■ **Work instruction**: One part of the entries below is wanted: the lines from the one containing "def loaded (bytes" through the one containing "core turns. -/". Write those out exactly and nothing else.

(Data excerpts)
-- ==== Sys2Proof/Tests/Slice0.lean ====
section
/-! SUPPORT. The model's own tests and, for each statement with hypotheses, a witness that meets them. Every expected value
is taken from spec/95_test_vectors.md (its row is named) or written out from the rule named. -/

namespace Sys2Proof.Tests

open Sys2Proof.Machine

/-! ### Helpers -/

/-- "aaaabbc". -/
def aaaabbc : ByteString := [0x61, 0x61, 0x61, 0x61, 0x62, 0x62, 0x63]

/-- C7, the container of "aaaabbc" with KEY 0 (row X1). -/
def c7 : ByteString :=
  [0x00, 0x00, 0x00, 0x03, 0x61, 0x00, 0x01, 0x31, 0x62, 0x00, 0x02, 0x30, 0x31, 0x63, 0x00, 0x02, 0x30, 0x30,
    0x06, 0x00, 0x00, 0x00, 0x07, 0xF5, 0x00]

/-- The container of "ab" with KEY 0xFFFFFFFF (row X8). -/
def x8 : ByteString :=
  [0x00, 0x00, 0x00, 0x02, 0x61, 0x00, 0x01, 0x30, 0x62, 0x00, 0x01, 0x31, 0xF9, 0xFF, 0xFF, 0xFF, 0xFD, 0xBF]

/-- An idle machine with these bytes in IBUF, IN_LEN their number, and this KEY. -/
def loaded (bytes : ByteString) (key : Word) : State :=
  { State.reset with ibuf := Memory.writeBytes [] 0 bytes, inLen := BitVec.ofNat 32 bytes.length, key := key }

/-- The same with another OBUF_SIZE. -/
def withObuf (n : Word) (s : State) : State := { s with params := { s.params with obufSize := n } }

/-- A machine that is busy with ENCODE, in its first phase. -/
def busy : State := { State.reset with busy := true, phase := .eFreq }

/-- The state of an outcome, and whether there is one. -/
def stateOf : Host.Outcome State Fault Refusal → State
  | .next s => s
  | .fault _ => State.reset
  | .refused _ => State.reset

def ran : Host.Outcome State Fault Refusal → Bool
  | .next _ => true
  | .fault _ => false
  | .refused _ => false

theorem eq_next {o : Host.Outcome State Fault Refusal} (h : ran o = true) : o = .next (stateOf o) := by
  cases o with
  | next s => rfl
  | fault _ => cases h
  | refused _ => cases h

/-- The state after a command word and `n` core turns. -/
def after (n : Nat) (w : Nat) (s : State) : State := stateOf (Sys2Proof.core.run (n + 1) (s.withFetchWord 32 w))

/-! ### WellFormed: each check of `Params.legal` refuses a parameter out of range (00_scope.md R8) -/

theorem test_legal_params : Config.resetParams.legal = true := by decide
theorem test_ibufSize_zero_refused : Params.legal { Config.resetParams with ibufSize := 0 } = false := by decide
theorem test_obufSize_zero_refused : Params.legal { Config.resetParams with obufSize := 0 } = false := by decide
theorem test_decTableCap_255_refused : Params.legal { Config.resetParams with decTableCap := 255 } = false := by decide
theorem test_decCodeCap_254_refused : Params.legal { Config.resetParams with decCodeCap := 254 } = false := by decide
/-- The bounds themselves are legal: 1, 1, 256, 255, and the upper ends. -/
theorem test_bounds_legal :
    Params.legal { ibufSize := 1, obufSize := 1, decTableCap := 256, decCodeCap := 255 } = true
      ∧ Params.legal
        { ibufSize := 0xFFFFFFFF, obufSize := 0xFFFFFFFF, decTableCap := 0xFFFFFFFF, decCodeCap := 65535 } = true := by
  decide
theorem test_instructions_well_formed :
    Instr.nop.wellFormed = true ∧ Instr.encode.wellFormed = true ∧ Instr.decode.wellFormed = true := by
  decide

■ **Solution**:
def loaded (bytes : ByteString) (key : Word) : State :=
  { State.reset with ibuf := Memory.writeBytes [] 0 bytes, inLen := BitVec.ofNat 32 bytes.length, key := key }

/-- The same with another OBUF_SIZE. -/
def withObuf (n : Word) (s : State) : State := { s with params := { s.params with obufSize := n } }

/-- A machine that is busy with ENCODE, in its first phase. -/
def busy : State := { State.reset with busy := true, phase := .eFreq }

/-- The state of an outcome, and whether there is one. -/
def stateOf : Host.Outcome State Fault Refusal → State
  | .next s => s
  | .fault _ => State.reset
  | .refused _ => State.reset

def ran : Host.Outcome State Fault Refusal → Bool
  | .next _ => true
  | .fault _ => false
  | .refused _ => false

theorem eq_next {o : Host.Outcome State Fault Refusal} (h : ran o = true) : o = .next (stateOf o) := by
  cases o with
  | next s => rfl
  | fault _ => cases h
  | refused _ => cases h

/-- The state after a command word and `n` core turns. -/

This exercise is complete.